C ATTACK TRANSFERABILITY

We compare the attack transferability of various attack methods in this section. Table 6 compares the attack transferability of various attack methods given different pairs of a source victim model used for attack generation and a targeted model used for transfer attack evaluation, where the considered models (BERT, RoBERTa, and ALBERT) are normally trained on SST-2. As we can see, transfer attacks commonly lead to the ASR degradation. However, compared to baselines, TEXTGRAD yields better transfer attack performance in nearly all the cases. It is also worth noting that there exists a large ASR drop when NLP attacks transfer to an unseen model.
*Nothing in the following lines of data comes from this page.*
-- ==== Sys2Proof/Laws/State.lean ====
section
/-! SUPPORT. What each update of the device leaves unchanged: one lemma a field and update, and what each table reads after an
update of the same or of another table. -/

namespace Sys2Proof.Machine

open Sys2Proof

/-! ## `setTile` -/

@[simp] theorem setTile_now (d : Dev) (t : Nat) (x : Tile) : (setTile d t x).now = d.now := rfl
@[simp] theorem setTile_fresh (d : Dev) (t : Nat) (x : Tile) : (setTile d t x).fresh = d.fresh := rfl
@[simp] theorem setTile_regs (d : Dev) (t : Nat) (x : Tile) : (setTile d t x).regs = d.regs := rfl
@[simp] theorem setTile_vfRegs (d : Dev) (t : Nat) (x : Tile) : (setTile d t x).vfRegs = d.vfRegs := rfl
@[simp] theorem setTile_host (d : Dev) (t : Nat) (x : Tile) : (setTile d t x).host = d.host := rfl
@[simp] theorem setTile_hif (d : Dev) (t : Nat) (x : Tile) : (setTile d t x).hif = d.hif := rfl
@[simp] theorem setTile_xfers (d : Dev) (t : Nat) (x : Tile) : (setTile d t x).xfers = d.xfers := rfl
@[simp] theorem setTile_nextX (d : Dev) (t : Nat) (x : Tile) : (setTile d t x).nextX = d.nextX := rfl
@[simp] theorem setTile_engines (d : Dev) (t : Nat) (x : Tile) : (setTile d t x).engines = d.engines := rfl
@[simp] theorem setTile_bufs (d : Dev) (t : Nat) (x : Tile) : (setTile d t x).bufs = d.bufs := rfl
@[simp] theorem setTile_pier (d : Dev) (t : Nat) (x : Tile) : (setTile d t x).pier = d.pier := rfl
@[simp] theorem setTile_key (d : Dev) (t : Nat) (x : Tile) : (setTile d t x).key = d.key := rfl
@[simp] theorem setTile_cat (d : Dev) (t : Nat) (x : Tile) : (setTile d t x).cat = d.cat := rfl
@[simp] theorem setTile_cox (d : Dev) (t : Nat) (x : Tile) : (setTile d t x).cox = d.cox := rfl
@[simp] theorem setTile_cwy (d : Dev) (t : Nat) (x : Tile) : (setTile d t x).cwy = d.cwy := rfl
@[simp] theorem setTile_ports (d : Dev) (t : Nat) (x : Tile) : (setTile d t x).ports = d.ports := rfl
@[simp] theorem setTile_xlt (d : Dev) (t : Nat) (x : Tile) : (setTile d t x).xlt = d.xlt := rfl
@[simp] theorem setTile_flt (d : Dev) (t : Nat) (x : Tile) : (setTile d t x).flt = d.flt := rfl
@[simp] theorem setTile_pmg (d : Dev) (t : Nat) (x : Tile) : (setTile d t x).pmg = d.pmg := rfl
@[simp] theorem setTile_boot (d : Dev) (t : Nat) (x : Tile) : (setTile d t x).boot = d.boot := rfl
@[simp] theorem setTile_tru (d : Dev) (t : Nat) (x : Tile) : (setTile d t x).tru = d.tru := rfl
@[simp] theorem setTile_toll (d : Dev) (t : Nat) (x : Tile) : (setTile d t x).toll = d.toll := rfl
@[simp] theorem setTile_clk (d : Dev) (t : Nat) (x : Tile) : (setTile d t x).clk = d.clk := rfl
@[simp] theorem getCtx_setTile (d : Dev) (t : Nat) (x : Tile) (i : Nat) : getCtx (setTile d t x) i = getCtx d i := rfl
@[simp] theorem getPart_setTile (d : Dev) (t : Nat) (x : Tile) (i : Nat) : getPart (setTile d t x) i = getPart d i := rfl
@[simp] theorem getSlot_setTile (d : Dev) (t : Nat) (x : Tile) (i : Nat) : getSlot (setTile d t x) i = getSlot d i := rfl
@[simp] theorem getSteps_setTile (d : Dev) (t : Nat) (x : Tile) (i : Nat) : getSteps (setTile d t x) i = getSteps d i := rfl
@[simp] theorem getModel_setTile (d : Dev) (t : Nat) (x : Tile) (i : Nat) : getModel (setTile d t x) i = getModel d i := rfl
@[simp] theorem getNode_setTile (d : Dev) (t : Nat) (x : Tile) (i : Nat) : getNode (setTile d t x) i = getNode d i := rfl
@[simp] theorem getFlow_setTile (d : Dev) (t : Nat) (x : Tile) (i : Nat) : getFlow (setTile d t x) i = getFlow d i := rfl
@[simp] theorem getPort_setTile (d : Dev) (t : Nat) (x : Tile) (i : Nat) : getPort (setTile d t x) i = getPort d i := rfl
@[simp] theorem getFn_setTile (d : Dev) (t : Nat) (x : Tile) (i : Nat) : getFn (setTile d t x) i = getFn d i := rfl
@[simp] theorem getBuf_setTile (d : Dev) (t : Nat) (x : Tile) (i j : Nat) : getBuf (setTile d t x) i j = getBuf d i j := rfl
@[simp] theorem getRing_setTile (d : Dev) (t : Nat) (x : Tile) (i : Nat) : getRing (setTile d t x) i = getRing d i := rfl
@[simp] theorem getEngine_setTile (d : Dev) (t : Nat) (x : Tile) (i : Nat) : getEngine (setTile d t x) i = getEngine d i := rfl
@[simp] theorem reg_setTile (d : Dev) (t : Nat) (x : Tile) (i : Nat) : reg (setTile d t x) i = reg d i := rfl
@[simp] theorem getTile_setTile (d : Dev) (t i : Nat) (x : Tile) : getTile (setTile d t x) i = if i = t then x else getTile d i := by
  simp [getTile, setTile, tget_tset]

/-! ## `setCtx` -/

@[simp] theorem setCtx_now (d : Dev) (c : Nat) (x : Ctx) : (setCtx d c x).now = d.now := rfl
@[simp] theorem setCtx_fresh (d : Dev) (c : Nat) (x : Ctx) : (setCtx d c x).fresh = d.fresh := rfl
@[simp] theorem setCtx_regs (d : Dev) (c : Nat) (x : Ctx) : (setCtx d c x).regs = d.regs := rfl
@[simp] theorem setCtx_vfRegs (d : Dev) (c : Nat) (x : Ctx) : (setCtx d c x).vfRegs = d.vfRegs := rfl
@[simp] theorem setCtx_host (d : Dev) (c : Nat) (x : Ctx) : (setCtx d c x).host = d.host := rfl
@[simp] theorem setCtx_hif (d : Dev) (c : Nat) (x : Ctx) : (setCtx d c x).hif = d.hif := rfl
@[simp] theorem setCtx_tiles (d : Dev) (c : Nat) (x : Ctx) : (setCtx d c x).tiles = d.tiles := rfl
@[simp] theorem setCtx_xfers (d : Dev) (c : Nat) (x : Ctx) : (setCtx d c x).xfers = d.xfers := rfl
@[simp] theorem setCtx_nextX (d : Dev) (c : Nat) (x : Ctx) : (setCtx d c x).nextX = d.nextX := rfl
@[simp] theorem setCtx_engines (d : Dev) (c : Nat) (x : Ctx) : (setCtx d c x).engines = d.engines := rfl
@[simp] theorem setCtx_bufs (d : Dev) (c : Nat) (x : Ctx) : (setCtx d c x).bufs = d.bufs := rfl
@[simp] theorem setCtx_pier (d : Dev) (c : Nat) (x : Ctx) : (setCtx d c x).pier = d.pier := rfl
@[simp] theorem setCtx_key (d : Dev) (c : Nat) (x : Ctx) : (setCtx d c x).key = d.key := rfl
@[simp] theorem setCtx_cat (d : Dev) (c : Nat) (x : Ctx) : (setCtx d c x).cat = d.cat := rfl
@[simp] theorem setCtx_cox (d : Dev) (c : Nat) (x : Ctx) : (setCtx d c x).cox = d.cox := rfl
@[simp] theorem setCtx_cwy (d : Dev) (c : Nat) (x : Ctx) : (setCtx d c x).cwy = d.cwy := rfl
@[simp] theorem setCtx_ports (d : Dev) (c : Nat) (x : Ctx) : (setCtx d c x).ports = d.ports := rfl
@[simp] theorem setCtx_xlt (d : Dev) (c : Nat) (x : Ctx) : (setCtx d c x).xlt = d.xlt := rfl
@[simp] theorem setCtx_flt (d : Dev) (c : Nat) (x : Ctx) : (setCtx d c x).flt = d.flt := rfl
@[simp] theorem setCtx_boot (d : Dev) (c : Nat) (x : Ctx) : (setCtx d c x).boot = d.boot := rfl
@[simp] theorem setCtx_tru (d : Dev) (c : Nat) (x : Ctx) : (setCtx d c x).tru = d.tru := rfl
@[simp] theorem setCtx_toll (d : Dev) (c : Nat) (x : Ctx) : (setCtx d c x).toll = d.toll := rfl
@[simp] theorem setCtx_clk (d : Dev) (c : Nat) (x : Ctx) : (setCtx d c x).clk = d.clk := rfl
@[simp] theorem setCtx_pmg_parts (d : Dev) (c : Nat) (x : Ctx) : (setCtx d c x).pmg.parts = d.pmg.parts := rfl
@[simp] theorem setCtx_pmg_cslots (d : Dev) (c : Nat) (x : Ctx) : (setCtx d c x).pmg.cslots = d.pmg.cslots := rfl
@[simp] theorem setCtx_pmg_status (d : Dev) (c : Nat) (x : Ctx) : (setCtx d c x).pmg.status = d.pmg.status := rfl
@[simp] theorem setCtx_pmg_info (d : Dev) (c : Nat) (x : Ctx) : (setCtx d c x).pmg.info = d.pmg.info := rfl
@[simp] theorem setCtx_pmg_buckets (d : Dev) (c : Nat) (x : Ctx) : (setCtx d c x).pmg.buckets = d.pmg.buckets := rfl
@[simp] theorem getTile_setCtx (d : Dev) (c : Nat) (x : Ctx) (i : Nat) : getTile (setCtx d c x) i = getTile d i := rfl
@[simp] theorem getPart_setCtx (d : Dev) (c : Nat) (x : Ctx) (i : Nat) : getPart (setCtx d c x) i = getPart d i := rfl
@[simp] theorem getSlot_setCtx (d : Dev) (c : Nat) (x : Ctx) (i : Nat) : getSlot (setCtx d c x) i = getSlot d i := rfl
@[simp] theorem getSteps_setCtx (d : Dev) (c : Nat) (x : Ctx) (i : Nat) : getSteps (setCtx d c x) i = getSteps d i := rfl
@[simp] theorem getModel_setCtx (d : Dev) (c : Nat) (x : Ctx) (i : Nat) : getModel (setCtx d c x) i = getModel d i := rfl
@[simp] theorem getNode_setCtx (d : Dev) (c : Nat) (x : Ctx) (i : Nat) : getNode (setCtx d c x) i = getNode d i := rfl
@[simp] theorem getFlow_setCtx (d : Dev) (c : Nat) (x : Ctx) (i : Nat) : getFlow (setCtx d c x) i = getFlow d i := rfl
@[simp] theorem getPort_setCtx (d : Dev) (c : Nat) (x : Ctx) (i : Nat) : getPort (setCtx d c x) i = getPort d i := rfl
@[simp] theorem getFn_setCtx (d : Dev) (c : Nat) (x : Ctx) (i : Nat) : getFn (setCtx d c x) i = getFn d i := rfl
@[simp] theorem getBuf_setCtx (d : Dev) (c : Nat) (x : Ctx) (i j : Nat) : getBuf (setCtx d c x) i j = getBuf d i j := rfl
@[simp] theorem getRing_setCtx (d : Dev) (c : Nat) (x : Ctx) (i : Nat) : getRing (setCtx d c x) i = getRing d i := rfl
@[simp] theorem getEngine_setCtx (d : Dev) (c : Nat) (x : Ctx) (i : Nat) : getEngine (setCtx d c x) i = getEngine d i := rfl
@[simp] theorem reg_setCtx (d : Dev) (c : Nat) (x : Ctx) (i : Nat) : reg (setCtx d c x) i = reg d i := rfl
@[simp] theorem getCtx_setCtx (d : Dev) (c i : Nat) (x : Ctx) : getCtx (setCtx d c x) i = if i = c then x else getCtx d i := by
  simp [getCtx, setCtx, tget_tset]

/-! ## `setPart` -/

@[simp] theorem setPart_now (d : Dev) (p : Nat) (x : Part) : (setPart d p x).now = d.now := rfl
@[simp] theorem setPart_fresh (d : Dev) (p : Nat) (x : Part) : (setPart d p x).fresh = d.fresh := rfl
@[simp] theorem setPart_regs (d : Dev) (p : Nat) (x : Part) : (setPart d p x).regs = d.regs := rfl
@[simp] theorem setPart_vfRegs (d : Dev) (p : Nat) (x : Part) : (setPart d p x).vfRegs = d.vfRegs := rfl
@[simp] theorem setPart_host (d : Dev) (p : Nat) (x : Part) : (setPart d p x).host = d.host := rfl
@[simp] theorem setPart_hif (d : Dev) (p : Nat) (x : Part) : (setPart d p x).hif = d.hif := rfl
@[simp] theorem setPart_tiles (d : Dev) (p : Nat) (x : Part) : (setPart d p x).tiles = d.tiles := rfl
@[simp] theorem setPart_xfers (d : Dev) (p : Nat) (x : Part) : (setPart d p x).xfers = d.xfers := rfl
@[simp] theorem setPart_nextX (d : Dev) (p : Nat) (x : Part) : (setPart d p x).nextX = d.nextX := rfl
@[simp] theorem setPart_engines (d : Dev) (p : Nat) (x : Part) : (setPart d p x).engines = d.engines := rfl
@[simp] theorem setPart_bufs (d : Dev) (p : Nat) (x : Part) : (setPart d p x).bufs = d.bufs := rfl
@[simp] theorem setPart_pier (d : Dev) (p : Nat) (x : Part) : (setPart d p x).pier = d.pier := rfl
@[simp] theorem setPart_key (d : Dev) (p : Nat) (x : Part) : (setPart d p x).key = d.key := rfl
@[simp] theorem setPart_cat (d : Dev) (p : Nat) (x : Part) : (setPart d p x).cat = d.cat := rfl
@[simp] theorem setPart_cox (d : Dev) (p : Nat) (x : Part) : (setPart d p x).cox = d.cox := rfl
@[simp] theorem setPart_cwy (d : Dev) (p : Nat) (x : Part) : (setPart d p x).cwy = d.cwy := rfl
@[simp] theorem setPart_ports (d : Dev) (p : Nat) (x : Part) : (setPart d p x).ports = d.ports := rfl
@[simp] theorem setPart_xlt (d : Dev) (p : Nat) (x : Part) : (setPart d p x).xlt = d.xlt := rfl
@[simp] theorem setPart_flt (d : Dev) (p : Nat) (x : Part) : (setPart d p x).flt = d.flt := rfl
@[simp] theorem setPart_boot (d : Dev) (p : Nat) (x : Part) : (setPart d p x).boot = d.boot := rfl
@[simp] theorem setPart_tru (d : Dev) (p : Nat) (x : Part) : (setPart d p x).tru = d.tru := rfl
@[simp] theorem setPart_toll (d : Dev) (p : Nat) (x : Part) : (setPart d p x).toll = d.toll := rfl
@[simp] theorem setPart_clk (d : Dev) (p : Nat) (x : Part) : (setPart d p x).clk = d.clk := rfl
@[simp] theorem setPart_pmg_ctxs (d : Dev) (p : Nat) (x : Part) : (setPart d p x).pmg.ctxs = d.pmg.ctxs := rfl
@[simp] theorem setPart_pmg_cslots (d : Dev) (p : Nat) (x : Part) : (setPart d p x).pmg.cslots = d.pmg.cslots := rfl
@[simp] theorem setPart_pmg_status (d : Dev) (p : Nat) (x : Part) : (setPart d p x).pmg.status = d.pmg.status := rfl
@[simp] theorem setPart_pmg_info (d : Dev) (p : Nat) (x : Part) : (setPart d p x).pmg.info = d.pmg.info := rfl
@[simp] theorem setPart_pmg_buckets (d : Dev) (p : Nat) (x : Part) : (setPart d p x).pmg.buckets = d.pmg.buckets := rfl
@[simp] theorem getTile_setPart (d : Dev) (p : Nat) (x : Part) (i : Nat) : getTile (setPart d p x) i = getTile d i := rfl
@[simp] theorem getCtx_setPart (d : Dev) (p : Nat) (x : Part) (i : Nat) : getCtx (setPart d p x) i = getCtx d i := rfl
@[simp] theorem getSlot_setPart (d : Dev) (p : Nat) (x : Part) (i : Nat) : getSlot (setPart d p x) i = getSlot d i := rfl
@[simp] theorem getSteps_setPart (d : Dev) (p : Nat) (x : Part) (i : Nat) : getSteps (setPart d p x) i = getSteps d i := rfl
@[simp] theorem getModel_setPart (d : Dev) (p : Nat) (x : Part) (i : Nat) : getModel (setPart d p x) i = getModel d i := rfl
@[simp] theorem getNode_setPart (d : Dev) (p : Nat) (x : Part) (i : Nat) : getNode (setPart d p x) i = getNode d i := rfl
@[simp] theorem getFlow_setPart (d : Dev) (p : Nat) (x : Part) (i : Nat) : getFlow (setPart d p x) i = getFlow d i := rfl
@[simp] theorem getPort_setPart (d : Dev) (p : Nat) (x : Part) (i : Nat) : getPort (setPart d p x) i = getPort d i := rfl
@[simp] theorem getFn_setPart (d : Dev) (p : Nat) (x : Part) (i : Nat) : getFn (setPart d p x) i = getFn d i := rfl
@[simp] theorem getBuf_setPart (d : Dev) (p : Nat) (x : Part) (i j : Nat) : getBuf (setPart d p x) i j = getBuf d i j := rfl
@[simp] theorem getRing_setPart (d : Dev) (p : Nat) (x : Part) (i : Nat) : getRing (setPart d p x) i = getRing d i := rfl
@[simp] theorem getEngine_setPart (d : Dev) (p : Nat) (x : Part) (i : Nat) : getEngine (setPart d p x) i = getEngine d i := rfl
@[simp] theorem reg_setPart (d : Dev) (p : Nat) (x : Part) (i : Nat) : reg (setPart d p x) i = reg d i := rfl
@[simp] theorem getPart_setPart (d : Dev) (p i : Nat) (x : Part) : getPart (setPart d p x) i = if i = p then x else getPart d i := by
  simp [getPart, setPart, tget_tset]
Thus, it requires more in-depth future studies to tackle the question of how to improve transferability of NLP attacks.

D ABLATION STUDIES

Table 7 demonstrates the usefulness of proposed optimization tricks: random restarting and randomized sampling, where the former has been commonly used in generating adversarial images (Madry et al., 2018) , and the latter is critical to calculate input gradients. As we can see, both optimization tricks play positive roles in boosting the attack performance of TEXTGRAD. However, the use of randomized sampling seems more vital, as evidenced by the larger ASR drop (6%-14%) when using TEXTGRAD w/o randomized sampling. We also study the performance of variants of baselines. Specifically, BBA can be combined with different substitution generation methods. In our main experiments, we evaluate the attack performance of BBA using the substitution generation method of TEXTFOOLER, which adopts the word embedding similarity to generate substitutions. In Table 8 we test the performance of BBA when using the substitution generation method of BAE-R. From the experiment results, we highlight the following conclusions. First, as a more advanced attack method, BBA outperforms TEXTFOOLER and BAE-R that use greedy search during attack generation when using the same substitution generation methods. The substitution generation method of BAE-R also provides more advantages for attacking. Secondly, TEXTGRAD consistently outperforms black-box baselines, indicating the superiority of the gradient-driven optimization method when generating adversarial examples.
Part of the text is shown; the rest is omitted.